Dowiyogo appointed a new cabinet, including Aroi, who subsequently resigned as Speaker. Samuel Tsitsi was elected in his place.

| Position | Minister |
|---|---|
| President Minister for External Affairs Minister of Justice Minister for the Public Service | Bernard Dowiyogo |
| Minister for Finance Minister Assisting the President | Kinza Clodumar |
| Minister for Health Minister for Education | Lawrence Stephen |
| Minister for Islands Development and Industry Minister for Civil Aviation | Kenas Aroi |
| Minister for Works and Community Services | Ruben Kun |

On 24 December DeRoburt called a special session of parliament to propose a motion that the new government had been formed outside the constitution, which did not provide for party politics. The debate was halted when Tsisti resigned as Speaker, also giving up his seat in Parliament. The following week David Gadaraoa was elected as the third Speaker of the parliamentary term.
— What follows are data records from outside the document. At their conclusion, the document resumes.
/-! ## Writes of GPIO: 0xFFFFFFFF read back through each mask (V1) -/

theorem test_wr_pa : [(Instr.wrPaCfg0 0xFFFFFFFF, 0), (Instr.wrPaCfg1 0xFFFFFFFF, 1), (Instr.wrPaCfg2 0xFFFFFFFF, 2),
      (.wrPaCfg3 0xFFFFFFFF, 3), (.wrPaDat 0xFFFFFFFF, 4), (.wrPaDrv0 0xFFFFFFFF, 5),
      (.wrPaDrv1 0xFFFFFFFF, 6), (.wrPaPul0 0xFFFFFFFF, 7), (.wrPaPul1 0xFFFFFFFF, 8)].map
      (fun i => after (·.gpio.word i.2) (exec i.1 start)) =
    [some 0x77777777, some 0x77777777, some 0x00000077, some 0x00000000, some 0x0003FFFF,
      some 0xFFFFFFFF, some 0x0000000F, some 0xFFFFFFFF, some 0x0000000F] := by decide +kernel
theorem test_wr_pb : [(Instr.wrPbCfg0 0xFFFFFFFF, 9), (Instr.wrPbCfg1 0xFFFFFFFF, 10), (Instr.wrPbCfg2 0xFFFFFFFF, 11),
      (.wrPbCfg3 0xFFFFFFFF, 12), (.wrPbDat 0xFFFFFFFF, 13), (.wrPbDrv0 0xFFFFFFFF, 14),
      (.wrPbDrv1 0xFFFFFFFF, 15), (.wrPbPul0 0xFFFFFFFF, 16), (.wrPbPul1 0xFFFFFFFF, 17)].map
      (fun i => after (·.gpio.word i.2) (exec i.1 start)) =
    [some 0x77777777, some 0x77777777, some 0x77777777, some 0x00000000, some 0x00FFFFFF,
      some 0xFFFFFFFF, some 0x0000FFFF, some 0xFFFFFFFF, some 0x0000FFFF] := by decide +kernel
theorem test_wr_pc : [(Instr.wrPcCfg0 0xFFFFFFFF, 18), (Instr.wrPcCfg1 0xFFFFFFFF, 19), (Instr.wrPcCfg2 0xFFFFFFFF, 20),
      (.wrPcCfg3 0xFFFFFFFF, 21), (.wrPcDat 0xFFFFFFFF, 22), (.wrPcDrv0 0xFFFFFFFF, 23),
      (.wrPcDrv1 0xFFFFFFFF, 24), (.wrPcPul0 0xFFFFFFFF, 25), (.wrPcPul1 0xFFFFFFFF, 26)].map
      (fun i => after (·.gpio.word i.2) (exec i.1 start)) =
    [some 0x77777777, some 0x77777777, some 0x77777777, some 0x00000007, some 0x01FFFFFF,
      some 0xFFFFFFFF, some 0x0003FFFF, some 0xFFFFFFFF, some 0x0003FFFF] := by decide +kernel
theorem test_wr_pd : [(Instr.wrPdCfg0 0xFFFFFFFF, 27), (Instr.wrPdCfg1 0xFFFFFFFF, 28), (Instr.wrPdCfg2 0xFFFFFFFF, 29),
      (.wrPdCfg3 0xFFFFFFFF, 30), (.wrPdDat 0xFFFFFFFF, 31), (.wrPdDrv0 0xFFFFFFFF, 32),
      (.wrPdDrv1 0xFFFFFFFF, 33), (.wrPdPul0 0xFFFFFFFF, 34), (.wrPdPul1 0xFFFFFFFF, 35)].map
      (fun i => after (·.gpio.word i.2) (exec i.1 start)) =
    [some 0x77777777, some 0x77777777, some 0x77777777, some 0x00007777, some 0x0FFFFFFF,
      some 0xFFFFFFFF, some 0x00FFFFFF, some 0xFFFFFFFF, some 0x00FFFFFF] := by decide +kernel
theorem test_wr_pe : [(Instr.wrPeCfg0 0xFFFFFFFF, 36), (Instr.wrPeCfg1 0xFFFFFFFF, 37), (Instr.wrPeCfg2 0xFFFFFFFF, 38),
      (.wrPeCfg3 0xFFFFFFFF, 39), (.wrPeDat 0xFFFFFFFF, 40), (.wrPeDrv0 0xFFFFFFFF, 41),
      (.wrPeDrv1 0xFFFFFFFF, 42), (.wrPePul0 0xFFFFFFFF, 43), (.wrPePul1 0xFFFFFFFF, 44)].map
      (fun i => after (·.gpio.word i.2) (exec i.1 start)) =
    [some 0x77777777, some 0x00007777, some 0x00000000, some 0x00000000, some 0x00000FFF,
      some 0x00FFFFFF, some 0x00000000, some 0x00FFFFFF, some 0x00000000] := by decide +kernel
theorem test_wr_pf : [(Instr.wrPfCfg0 0xFFFFFFFF, 45), (Instr.wrPfCfg1 0xFFFFFFFF, 46), (Instr.wrPfCfg2 0xFFFFFFFF, 47),
      (.wrPfCfg3 0xFFFFFFFF, 48), (.wrPfDat 0xFFFFFFFF, 49), (.wrPfDrv0 0xFFFFFFFF, 50),
      (.wrPfDrv1 0xFFFFFFFF, 51), (.wrPfPul0 0xFFFFFFFF, 52), (.wrPfPul1 0xFFFFFFFF, 53)].map
      (fun i => after (·.gpio.word i.2) (exec i.1 start)) =
    [some 0x00777777, some 0x00000000, some 0x00000000, some 0x00000000, some 0x0000003F,
      some 0x00000FFF, some 0x00000000, some 0x00000FFF, some 0x00000000] := by decide +kernel
theorem test_wr_pg : [(Instr.wrPgCfg0 0xFFFFFFFF, 54), (Instr.wrPgCfg1 0xFFFFFFFF, 55), (Instr.wrPgCfg2 0xFFFFFFFF, 56),
      (.wrPgCfg3 0xFFFFFFFF, 57), (.wrPgDat 0xFFFFFFFF, 58), (.wrPgDrv0 0xFFFFFFFF, 59),
      (.wrPgDrv1 0xFFFFFFFF, 60), (.wrPgPul0 0xFFFFFFFF, 61), (.wrPgPul1 0xFFFFFFFF, 62)].map
      (fun i => after (·.gpio.word i.2) (exec i.1 start)) =
    [some 0x77777777, some 0x00007777, some 0x00000000, some 0x00000000, some 0x00000FFF,
      some 0x00FFFFFF, some 0x00000000, some 0x00FFFFFF, some 0x00000000] := by decide +kernel
theorem test_wr_ph : [(Instr.wrPhCfg0 0xFFFFFFFF, 63), (Instr.wrPhCfg1 0xFFFFFFFF, 64), (Instr.wrPhCfg2 0xFFFFFFFF, 65),
      (.wrPhCfg3 0xFFFFFFFF, 66), (.wrPhDat 0xFFFFFFFF, 67), (.wrPhDrv0 0xFFFFFFFF, 68),
      (.wrPhDrv1 0xFFFFFFFF, 69), (.wrPhPul0 0xFFFFFFFF, 70), (.wrPhPul1 0xFFFFFFFF, 71)].map
      (fun i => after (·.gpio.word i.2) (exec i.1 start)) =
    [some 0x77777777, some 0x77777777, some 0x77777777, some 0x00007777, some 0x0FFFFFFF,
      some 0xFFFFFFFF, some 0x00FFFFFF, some 0xFFFFFFFF, some 0x00FFFFFF] := by decide +kernel
theorem test_wr_pi : [(Instr.wrPiCfg0 0xFFFFFFFF, 72), (Instr.wrPiCfg1 0xFFFFFFFF, 73), (Instr.wrPiCfg2 0xFFFFFFFF, 74),
      (.wrPiCfg3 0xFFFFFFFF, 75), (.wrPiDat 0xFFFFFFFF, 76), (.wrPiDrv0 0xFFFFFFFF, 77),
      (.wrPiDrv1 0xFFFFFFFF, 78), (.wrPiPul0 0xFFFFFFFF, 79), (.wrPiPul1 0xFFFFFFFF, 80)].map
      (fun i => after (·.gpio.word i.2) (exec i.1 start)) =
    [some 0x77777777, some 0x77777777, some 0x00777777, some 0x00000000, some 0x003FFFFF,
      some 0xFFFFFFFF, some 0x00000FFF, some 0xFFFFFFFF, some 0x00000FFF] := by decide +kernel
/-- V3: bit 3 of a nibble is dropped. -/
theorem test_wr_drops_bit_three :
    after (·.gpio.word 0) (exec (.wrPaCfg0 0x89ABCDEF) start) = some 0x01234567 := by decide +kernel
/-- V11: codes 0 to 5 on PF with data 1: PF0 lowered, PF1 driven, the reserved pins hold. -/
theorem test_wr_direction_codes :
    after (fun t => (List.range 6).map (t.gpio.line 5)) (exec (.wrPfCfg0 0x00543210) (withWords [(49, 0x3F)])) =
      some [false, true, false, false, false, false] := by decide +kernel
/-- V12: a reserved pin holds a high line. -/
theorem test_wr_reserved_holds :
    after (fun t => (List.range 2).map (t.gpio.line 5))
        (exec (.wrPfCfg0 0x00000021) (withWords [(49, 0x03), (45, 0x11)] [(5, 0), (5, 1)])) =
      some [true, true] := by decide +kernel
/-- V12: becoming an input lowers the line. -/
theorem test_wr_input_lowers :
    after (·.gpio.line 5 1) (exec (.wrPfCfg0 0x00000001) (withWords [(49, 0x03), (45, 0x21)] [(5, 0), (5, 1)])) =
      some false := by decide +kernel
/-- P1: a write to PUL0 drives a line left stale by a stimulus. -/
theorem test_wr_pull_drives_lines :
    after (·.gpio.line 5 0) (exec (.wrPfPul0 0) (withWords [(49, 0x3B), (45, 0x111)] [(5, 1)])) = some true := by
  decide +kernel
/-- V28: a write to port PA does not evaluate PI; a write to PI does. -/
theorem test_wr_evaluates_own_port :
    [Instr.wrPaDat 0, .wrPiPul0 0].map (fun i => after (fun t => (t.gpio.word 133, t.gpio.irq))
        (exec i (withWords [(130, 0x02000000), (132, 0x00400000), (76, 0x400)]))) =
      [some (0, false), some (0x00400000, true)] := by decide +kernel
/-- V19: an edge mode never fires from a write. -/
theorem test_wr_data_fires_no_edge :
    after (·.gpio.word 133) (exec (.wrPhDat 0x0000FFFF) start) = some 0 := by decide +kernel
/-- R111: a level mode fires from a write of the data word. -/
theorem test_wr_data_fires_level :
    after (·.gpio.word 133) (exec (.wrPhDat 0x00000003) (withWords [(128, 0x22)])) = some 3 := by decide +kernel
/-- R149's example. -/
theorem test_wr_mode_fires_low_level :
    after (·.gpio.word 133) (exec (.wrIntCfg0 0x00000003) start) = some 1 := by decide +kernel
/-- V18. -/
theorem test_wr_mode_high_level :
    after (·.gpio.word 133) (exec (.wrIntCfg1 0x22222222) (withWords [(133, 0xFF)])) = some 0xFF := by decide +kernel
/-- V17: line 22 lies in INT_CFG2, slot 6. -/
theorem test_wr_mode_of_line_22 :
    after (fun t => (t.gpio.word 130, t.gpio.mode 22, t.gpio.mode 21)) (exec (.wrIntCfg2 0x01000000) start) =
      some (0x01000000, 1, 0) := by decide +kernel
/-- V23: every bit is stored. -/
theorem test_wr_global_stores_all :
    [(Instr.wrIntCfg3 0xFFFFFFFF, 131), (.wrIntCtl 0xFFFFFFFF, 132), (.wrIntDeb 0xDEADBEEF, 134)].map
      (fun i => after (·.gpio.word i.2) (exec i.1 start)) =
    [some 0xFFFFFFFF, some 0xFFFFFFFF, some 0xDEADBEEF] := by decide +kernel
/-- R152's example: enabling a pending line raises irq. -/
theorem test_wr_enable_raises_irq :
    after (·.gpio.irq) (exec (.wrIntCtl 0x00000004) (withWords [(133, 4)])) = some true := by decide +kernel
/-- R151's example. -/
theorem test_wr_status_clears :
    after (fun t => (t.gpio.word 133, t.gpio.irq)) (exec (.wrIntSta 1) (withWords [(133, 5), (132, 1)] [] true)) =
      some (4, false) := by decide +kernel
/-- V27: with W1C_REEVAL the bit of a level that holds comes back. -/
theorem test_wr_status_reeval :
    [false, true].map (fun r => after (fun t => (t.gpio.word 133, t.gpio.irq)) (exec (.wrIntSta 0x00400000)
        { withWords [(130, 0x02000000), (132, 0x00400000), (76, 0x400), (133, 0x00400000)] [] true with
          cfg := { cfg with w1cReeval := r } })) =
      [some (0, false), some (0x00400000, true)] := by decide +kernel
/-- P3: a write of INT_DEB evaluates every port. -/
theorem test_wr_debounce_evaluates :
    after (fun t => (t.gpio.word 134, t.gpio.word 133)) (exec (.wrIntDeb 1) (withWords [(130, 0x02000000), (76, 0x400)])) =
      some (1, 0x00400000) := by decide +kernel
/-- V9, P6. -/
theorem test_wr_unmapped :
    [(Instr.wrUnmapped 0x144 0xFFFFFFFF, 0x144), (.wrMisaligned 0x216 0xFFFFFFFF, 0x216)].map
      (fun i => after (fun t => (t.reply.diags, t.gpio == (withWords [(133, 2)]).gpio)) (exec i.1 (withWords [(133, 2)]))) =
    [some ([.guestError 0x144 (some 0xFFFFFFFF)], true), some ([.guestError 0x216 (some 0xFFFFFFFF)], true)] := by
  decide +kernel

/-! ## The pin stimulus and the resets -/

/-- S3: a rising edge on PH0 sets status bit 0 and, line 0 enabled, raises irq. -/
theorem test_pin_rising_edge :
    after (fun t => (t.gpio.word 133, t.gpio.word 67, t.gpio.irq)) (exec (.pin 7 0 true) (withWords [(132, 1)])) =
      some (1, 1, true) := by decide +kernel
/-- V25: an output pin stores the level, fires nothing, and its line stays. -/
theorem test_pin_on_output :
    after (fun t => (t.gpio.word 133, t.gpio.word 67, t.gpio.line 7 0))
        (exec (.pin 7 0 true) (withWords [(63, 1), (132, 1)])) = some (0, 1, false) := by decide +kernel
/-- V30: the highest pin of PH is 27, unmapped; pin 28 is refused. -/
theorem test_pin_range :
    (after (fun t => (t.gpio.word 67, t.gpio.word 133)) (exec (.pin 7 27 true) start),
      refusal (exec (.pin 7 28 true) start)) = (some (0x08000000, 0), some .pinOutOfRange) := by decide +kernel
/-- V31: PI19 is line 31. -/
theorem test_pin_highest_line :
    after (fun t => (t.gpio.word 133, t.gpio.word 76)) (exec (.pin 8 19 true) start) =
      some (0x80000000, 0x00080000) := by decide +kernel
/-- V32: other pins are not evaluated. -/
theorem test_pin_evaluates_itself :
    after (·.gpio.word 133) (exec (.pin 7 0 true) (withWords [(128, 0x20), (67, 2)])) = some 1 := by decide +kernel
/-- V33. -/
theorem test_rst :
    after (fun t => t.gpio == Gpio.reset) (exec .rst (withWords [(133, 5), (132, 1), (0, 7)] [(0, 0)] true)) =
      some true := by decide +kernel
/-- R188: a sensor's reset, from the middle of a frame. -/
theorem test_sensor_reset :
    (after (fun t => (t.sensA.id, t.sensA.ctrl, t.sensA.ptr, t.sensA.cnt)) (exec .aRst (atA .used 0x02 0x01)),
      after (fun t => (t.sensC.id, t.sensC.ctrl, t.sensC.ptr, t.sensC.cnt)) (exec .cRst (atC .phase1 0xC2 0x01))) =
    (some (0x5A, 0x00, 0x00, .phase0), some (0xC3, 0x00, 0x00, .phase0)) := by decide +kernel
/-- V48, V49: a frame start clears the cursor and not CTRL; a frame end clears nothing. -/
theorem test_framing :
    [after (fun t => (t.sensA.ctrl, t.sensA.ptr, t.sensA.cnt)) (exec .aSel (atA .phase1 0x02 0x01)),
      after (fun t => (t.sensA.ctrl, t.sensA.ptr, t.sensA.cnt)) (exec .aDesel (atA .phase1 0x02 0x01)),
      after (fun t => (t.sensC.ctrl, t.sensC.ptr, t.sensC.cnt)) (exec .cSel (atC .used 0xC2 0x01)),
      after (fun t => (t.sensC.ctrl, t.sensC.ptr, t.sensC.cnt)) (exec .cDesel (atC .used 0xC2 0x01))] =
    [some (0x01, 0x00, .phase0), some (0x01, 0x02, .phase1), some (0x01, 0x00, .phase0), some (0x01, 0xC2, .used)] := by
  decide +kernel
MP Austin Bernicke died in January 1977. In the subsequent by-election in Buada on 5 March 1977, Totouwa Depaune was elected to parliament, defeating Alec Hindmarsh Stephen.

The Supreme Court later overturned the election of Derog Gioura. Kennan Adeang was declared elected in his place. In 1977 MP René Harris – who had replaced Tsitsi after his resignation – was removed from Parliament after being convicted of assault. In the subsequent by-election, he was re-elected with 95 votes, defeating Reginald Akiri (41 votes), John Bill (12) and August Deiye (10).